Forms and sizes of spicules are highly diverse (Boury-Esnault and Rützler 1997). Because the morphology of the spicules differs species-specifically, they are used as a major taxonomic character. However, very little is known about the molecular mechanism(s) that determine the position and arrangement of the spicules within the demosponge skeleton (Uriz et al. 2003). Based on experimental evidence, it was proposed that collagen fibrils, adhesive proteins, and polysaccharides are those elements that transport the spicules to their functional position within the sponge body (Garrone 1978,1984,1998). However, structural macromolecules that regulate and control the growth of spicules remained obscure, very likely because growth of spicules is a rapid process. It was calculated that longitudinal growth of spicules proceeds at a velocity of 5 μm/hr (Weissenfels 1989). Investigation of spicule formation under controlled conditions became possible after the successful establishment of the sponge tissue culture system, a special form of three-dimensional cell aggregates. These aggregates are composed of proliferating and differentiating cells (termed primmorph system) (Müller et al. 1999).

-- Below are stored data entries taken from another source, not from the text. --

-- ==== Sys2Proof/Machine/Scl.lean ====
section
/-!
DEFINITION. Sys2Proof/Machine/Scl.lean: the cluster pages: the bench map of the cores (R565) and the lends of bench cores to other
clusters (R566).
-/
namespace Sys2Proof.Machine

/-- Store the part of the cluster pages that their registers do not show. -/
def State.setScl (s : State) (x : Scl) : State := { s with scl := x }

/-- The slot of a map that names a position, if any. -/
def mapSlot (map p : Nat) : Option Nat := (List.range 8).find? (fun k => map / 16 ^ k % 16 = p)

/-- The VSC instance behind which the core at a position of cluster c stands, if any (R156). -/
def State.posInst (s : State) (c p : Nat) : Option Nat :=
  match mapSlot (s.get F.SCL_MAP_SLOT c) p with
  | some k => some (8 * c + k)
  | none => if s.get F.SCL_STATUS_BENCH_POS c = p then some (192 + c) else none

/-- Is the core at a position idle: between runs (R156)? -/
def State.posIdle (s : State) (c p : Nat) : Bool :=
  p = 0xF || (match s.posInst c p with
    | some k => (s.core k).isNone
    | none => true)

/-- Is a written map refused (R565)? -/
def State.sclMapBad (s : State) (c map : Nat) : Bool :=
  let ps := ((List.range 8).map (fun k => map / 16 ^ k % 16)).filter (· ≠ 0xF)
  ps.any (fun p => decide (8 < p) || s.retired 0 (c * 9 + p)) || decide (ps.eraseDups.length ≠ ps.length) ||
  s.flag F.SCL_STATUS_MAP_PENDING c

/-- BENCH_POS: the position that the map does not name and that is not retired, 0xF for none. -/
def State.benchPos (s : State) (c map : Nat) : Nat :=
  ((List.range 9).find? (fun p => (mapSlot map p).isNone && !s.retired 0 (c * 9 + p))).getD 0xF

/-- Keep BENCH_POS and RETIRED of a cluster. -/
def State.sclShow (s : State) (c : Nat) : State :=
  let r := ((List.range 9).map (fun p => if s.retired 0 (c * 9 + p) then 2 ^ p else 0)).foldl (· + ·) 0
  (s.put F.SCL_STATUS_BENCH_POS (s.benchPos c (s.get F.SCL_MAP_SLOT c)) c).put F.SCL_STATUS_RETIRED r c

/-- A logical core has a working core behind it again: OUT clears (R485). -/
def State.coreBack (s : State) (l k : Nat) : State := (s.setExec l { s.exec l with out := false }).clr F.VSC_STATUS_OUT k

/-- Each slot whose position changes takes its new one once the old and the new core are idle (R565); the slots that wait keep theirs,
and so do those whose new position such a slot still holds. -/
def State.sclMapApply (s : State) (c : Nat) : State :=
  match Tab.find s.scl.mapPending c with
  | none => s
  | some want =>
    let now := s.get F.SCL_MAP_SLOT c
    let at_ (m k : Nat) : Nat := m / 16 ^ k % 16
    let busy := (List.range 8).filter (fun k => decide (at_ now k ≠ at_ want k) && !(s.posIdle c (at_ now k) && s.posIdle c (at_ want k)))
    let stay := repeatN (fun (h : List Nat) => (List.range 8).filter (fun k => decide (k ∈ h) ||
      (decide (at_ want k ≠ 0xF) && h.any (fun j => decide (j ≠ k) && at_ now j = at_ want k)))) 8 busy
    let pick (k : Nat) : Nat := if k ∈ stay then at_ now k else at_ want k
    let new := ((List.range 8).map (fun k => pick k * 16 ^ k)).foldl (· + ·) 0
    let changed := (List.range 8).filter (fun k => at_ new k ≠ at_ now k && at_ new k ≠ 0xF)
    let s := (s.put F.SCL_MAP_SLOT new c).sclShow c
    let s := changed.foldl (fun s k => s.coreBack (8 * c + k) (8 * c + k)) s
    if new = want then (s.setScl { s.scl with mapPending := Tab.erase s.scl.mapPending c }).clr F.SCL_STATUS_MAP_PENDING c else s

/-- A Steward write of SCL_MAP (R565). -/
def State.sclMapWrite (s : State) (c map : Nat) : State :=
  if s.sclMapBad c map then s.set F.SCL_STATUS_MAP_REFUSED c
  else ((s.setScl { s.scl with mapPending := Tab.set s.scl.mapPending c map }).set F.SCL_STATUS_MAP_PENDING c).sclMapApply c

/-- Is a lend of cluster n to logical core l refused (R566)? -/
def State.lendBad (s : State) (n l : Nat) : Bool :=
  decide (192 ≤ l) || decide (l / 8 = n) || decide (s.sclPos (l / 8) (l % 8) ≠ 0xF) || decide (s.get F.SCL_STATUS_BENCH_POS n = 0xF) ||
  (List.range 24).any (fun m => decide (m ≠ n) && ((s.flag F.SCL_LEND_EN m && s.get F.SCL_LEND_LOGICAL m = l) ||
    Tab.find s.scl.lends m = some l))

/-- The lend asked for by SCL_LEND starts or ends once the bench core is idle (R566). -/
def State.lendApply (s : State) (n : Nat) : State :=
  if (s.core (192 + n)).isSome then s
  else if s.flag F.SCL_LEND_EN n then
    let l := s.get F.SCL_LEND_LOGICAL n
    if Tab.find s.scl.lends n = some l then s
    else (s.setScl { s.scl with lends := Tab.set s.scl.lends n l }).coreBack l (192 + n)
  else s.setScl { s.scl with lends := Tab.erase s.scl.lends n }

/-- A Steward write of SCL_LEND (R566). -/
def State.lendWrite (s : State) (n l : Nat) (en : Bool) : State :=
  if en ∧ s.lendBad n l then s.set F.SCL_STATUS_MAP_REFUSED n
  else (s.putAll n 0 [(F.SCL_LEND_LOGICAL, l), (F.SCL_LEND_EN, if en then 1 else 0)]).lendApply n

/-- SCL_MAP_WRITE (R565). -/
def execSclMapWrite (c : Fin 24) (map : Word) (s : State) : Host.Outcome State Fault Refusal := .next (s.sclMapWrite c map.toNat)

/-- SCL_MAP_APPLY (R565). -/
def execSclMapApply (c : Fin 24) (s : State) : Host.Outcome State Fault Refusal := .next (s.sclMapApply c)

/-- SCL_LEND_WRITE (R566). -/
def execSclLendWrite (c : Fin 24) (logical : BitVec 8) (en : Bool) (s : State) : Host.Outcome State Fault Refusal :=
  .next (s.lendWrite c logical.toNat en)

/-- SCL_LEND_APPLY (R566). -/
def execSclLendApply (c : Fin 24) (s : State) : Host.Outcome State Fault Refusal := .next (s.lendApply c)

end Sys2Proof.Machine
end

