/-- Take the item at the head of a stream queue. -/
def State.takeQueue (s : State) (q : Nat) (late : Bool) : State :=
  match s.queue q, s.queueHead q with
  | some x, some i =>
    if x.ent.consumer ≠ 0 then s
    else if i.gap then s.queueFree q i.place
    else
      match s.boundTpl 0 q with
      | none => (s.count F.STALE_INPUT_COUNT).queueFree q i.place
      | some (t, _, _) =>
        let s := if late then s.lateToken (lateItem t.id x.ent.tl i.slot 0 q i.symbol) else s
        match s.itemFate t x.ent.tl i.slot 0 q i.symbol with
        | .token n p =>
          (s.queueHold q i.place).tokenAt n p ⟨i.addr, i.pool, false, i.length, i.flowTag, i.user, .queue q i.place⟩
        | .stale _ => (s.count F.STALE_INPUT_COUNT).queueFree q i.place
        | .wait => s
  | _, _ => s

/-- The item of an input ring that GDX has not taken, oldest first. -/
def Ring.head (x : Ring) : Option RingItem := if x.out then none else x.items.find? (fun i => !i.taken && !i.done)

/-- Mark an item of a ring as taken. -/
def State.ringTake (s : State) (r idx : Nat) : State :=
  match s.ring r with
  | none => s
  | some x => s.setRing r { x with items := x.items.map (fun i => if i.index = idx then { i with taken := true } else i) }

/-- Consume a stale ring item (R22, R432). -/
def State.ringStale (s : State) (r : Nat) (i : RingItem) (why : FapiError) : State :=
  (((s.ringTake r i.index).count F.STALE_INPUT_COUNT).errIndication r i why).ringConsume r i.index

/-- Take the item at the head of an input data ring; with CREATE = 1 it first creates its instance (R116). -/
def State.takeRing (s : State) (r : Nat) (late : Bool) : State :=
  match s.ring r with
  | none => s
  | some x =>
    match x.head with
    | none => s
    | some i =>
      let w (k : Nat) : Nat := i.words.getD k 0
      match s.boundTpl 1 r with
      | none => s.ringStale r i .invalidState
      | some (t, b0, b1) =>
        let create := b0.testBit 3
        let tl := if create then natBits b1 16 8 else x.tl
        if create ∧ ¬ s.flag F.GDX_CTRL_EN then s
        else
          let s := if late then s.lateToken (lateItem t.id tl (w 1) 1 r (natBits (w 2) 0 5)) else s
          let (c, s) := if create then s.create t.id tl (w 1) none else (.refused 3, s)
          match c with
          | .refused 1 => s.ringStale r i .slotErr
          | .refused 2 => s.ringStale r i .slotErr
          | .refused 4 => s.ringStale r i .slotErr
          | _ =>
            match s.itemFate t tl (w 1) 1 r (natBits (w 2) 0 5) with
            | .token n p =>
              let s := s.ringTake r i.index
              match s.node n with
              | some y =>
                let s := if y.over then s.errIndication r i .slotErr else s
                s.tokenAt n p ⟨i.addr, 63, false, w 3, natBits (w 7) 0 14, natBits (w 7) 16 16, .ring r i.index⟩
              | none => s
            | .stale why => s.ringStale r i why
            | .wait => s

/-! ### Remote tokens (R116, R119, R142) -/

/-- The enabled timeline with a CONSIST_TAG. -/
def State.tlOfTag (s : State) (tag : Nat) : Option Nat :=
  if tag = 0 then none else ((List.range 256).find? (fun t => s.tagOf t = tag && s.tlOn t))

/-- A remote token or retire token arrives (R116 source 3, R119, R142). -/
def State.remoteToken (s : State) (r : RemoteToken) (late : Bool) : State :=
  match s.tlOfTag r.tag with
  | none =>
    let rc := match s.tplCur r.template with
      | some t => t.remoteCreate && !r.retire
      | none => false
    let s := if rc then (s.create r.template 256 r.slotWord none).2 else s
    s.tokenStale r.token
  | some tl =>
    let s := if late then s.lateToken (fun c m =>
      if c.template = r.template ∧ c.tl = tl ∧ c.slotWord = slotId r.slotWord ∧ c.node = r.node then
        (m.find? (fun q => q.1 = r.port)).map (·.1) else none) else s
    match s.instOf r.template tl r.slotWord with
    | some i => s.remoteAt i r.node r.port r.retire r.token
    | none =>
      let gone := match s.tl tl, Tab.find s.gdx.newest (r.template, tl) with
        | some e, some new => decide (e.ent.num.slotOfWord (slotId r.slotWord) new ≤ new)
        | _, _ => false
      let rc := match s.tplCur r.template with
        | some t => t.remoteCreate && !r.retire
        | none => false
      if gone then s.tokenStale r.token
      else if rc ∧ s.flag F.GDX_CTRL_EN then
        match s.create r.template tl r.slotWord none with
        | (.made i, s) => s.remoteAt i r.node r.port r.retire r.token
        | (_, s) => s.tokenStale r.token
      else if 1024 ≤ s.gdx.held.length then (s.count F.REMOTE_HOLD_DROP_COUNT).tokenFree r.token
      else s.setGdx { s.gdx with held := s.gdx.held ++ [⟨r.template, tl, slotId r.slotWord, r.node, r.port, r.retire, r.token⟩] }
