/-- Start the chip entry (R452): arm the rules of the mask; Steol stops serving mailboxes. -/
def State.hibStart (s : State) (mbx seq mask : Nat) : State :=
  let s := ((List.range 32).filter mask.testBit).foldl (fun s i => s.set F.TND_RULE_CFG_EN 0 i) s
  let s := s.setPwr { s.pwr with hib := some ⟨mbx, seq, mask, [], []⟩, wakeFails := 0 }
  let s := s.clr F.MBX_DEV_STATUS_STEOL_READY
  s.putAll 0 255 [(F.PWR_DOM_STATE_TARGET, 4), (F.PWR_DOM_STATE_ENTERING, 1), (F.PWR_DOM_STATE_STEP, 1)]

/-- Step 2: clusters, rows and coupler directions to OFF; receive directions of the named network ports to LISTEN; every other port
with EN = 0 and its directions OFF. -/
def State.hibOff (s : State) (h : Hib) : State :=
  let keep := s.hibPorts h.wakeMask
  let lanes := keep.flatMap s.netLanes
  let ports := (List.range 32).filter (fun p => p ∉ keep && s.flag F.NET_PORT_CTRL_EN p)
  let s := s.setPwr { s.pwr with hib := some { h with doms := hibDomains.map (fun d => (d, s.domState d)), ports := ports } }
  let s := (List.range 28).foldl (fun s d => ((s.pwrSettle d 5).domReset d).sigDrop d) s
  let s := (List.range 16).foldl (fun s p =>
    let s := if s.flag F.CPL_PORT_CTRL_EN p then (s.cplState p 1).cplStop p else s
    (s.pwrSettle (96 + p) 5).pwrSettle (112 + p) 5) s
  let s := ports.foldl (fun s p => s.netDisable p) s
  (List.range 32).foldl (fun s n =>
    if n ∈ lanes then (s.pwrSettle (64 + n) 3).set F.NET_LANE_STATUS_FROZEN n
    else (s.pwrSettle (32 + n) 5).pwrSettle (64 + n) 5) s

/-- Domains wake from the chip entry into the given states: clusters zeroed and loaded (R456), couplers with EN train, the ports whose
EN was cleared start again. -/
def State.hibWake (s : State) (h : Hib) (doms : List (Nat × Nat)) : State :=
  let s := doms.foldl (fun s x =>
    if s.domState x.1 = x.2 then s
    else
      let s := (s.pwrSettle x.1 x.2).count F.PWR_DOM_WAKES_WAKES (if x.2 < 3 then 1 else 0) 0 x.1
      if x.1 < 24 then s.banksWake x.1 5 [] else s) s
  let s := (List.range 32).foldl (fun s n =>
    if s.get F.NET_LANE_STATUS_FREEZE_CAUSE n = 0 ∧ s.domState (64 + n) ≠ 3 then s.clr F.NET_LANE_STATUS_FROZEN n else s) s
  let s := (List.range 16).foldl (fun s p => if s.flag F.CPL_PORT_CTRL_EN p then s.cplTrain p else s) s
  h.ports.foldl (fun s p => s.netEnable p) s

/-- Stacks leave self-refresh. -/
def State.stacksWake (s : State) : State :=
  ([128, 129, 130, 131].foldl (fun s d => if s.domState d = 3 then s.pwrSettle d 0 else s) s).memResume

/-- The chip entry is abandoned (R450, R452): the completed steps are undone, and the command ends with STATE. -/
def State.hibAbandon (s : State) : State :=
  match s.pwr.hib with
  | none => s
  | some h =>
    let s := (s.putAll 0 255 [(F.PWR_DOM_STATE_TARGET, 0), (F.PWR_DOM_STATE_ENTERING, 0), (F.PWR_DOM_STATE_STEP, 0),
      (F.PWR_DOM_STATE_PENDING_VALID, 0), (F.PWR_DOM_STATE_PENDING, 0)]).count F.PWR_DOM_ABANDONED_ABANDONED 1 0 255
    let s := s.stacksWake
    let s := if h.doms = [] then s else s.hibWake h h.doms
    let s := s.setPwr { s.pwr with hib := none }
    (s.set F.MBX_DEV_STATUS_STEOL_READY).event (.completion h.mbx h.seq 0x1B 0 0 0)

In the present study, using microscopic analyses we show that the two enzymes, silicatein, the major biosilica-forming enzyme (Weaver and Morse 2003), and silicase, the biosilica-catabolic enzyme (Schröder et al. 2003), are colocalized during synthesis of silica depositions. Furthermore, microscopic data are presented indicating that two structural molecules, galectin and collagen, are involved in control of growth and shape formation of spicules. Our data suggest that galectin organizes silicatein molecules to form primary strings/bundles and allows the matrix-guided deposition of the first biosilica deposits. In a second step, these structures are directed by collagen fibers very likely in a concentric pattern around the spicules. The view that spicule formation is under the control of regulatory factors came from the identification of the sponge osteoclast-stimulating factor. The first factor, potentially involved in osteoclast formation, is this osteoclast-stimulating factor whose sequence was reported in the database (accession number AAH07459). Data presented in the manuscript experimentally support the view (Weiner and Dove 2003) that mineralization of spicules is a biologically controlled extracellular process.

Materials and Methods

Materials

Restriction enzymes and reagents for RACE procedure were purchased from Invitrogen (Carlsbad, CA). Cy3-conjugated F(ab')₂ goat anti-rabbit IgG were purchased from Jackson ImmunoResearch (Cambridgshire, UK).

Sponges and Primmorphs

Specimens of the marine sponge Suberites domuncula (Porifera, Demospongiae, Hadromerida) were collected in the Northern Adriatic near Rovinj, Croatia and then kept in aquaria in Mainz, Germany at a temperature of 17C for >5 months. In one series of experiments, a tissue sample from a specimen was treated for 30 min in seawater supplemented with 30 mM EDTA at room temperature. Spicules were then obtained by sedimentation and processed for in situ hybridization.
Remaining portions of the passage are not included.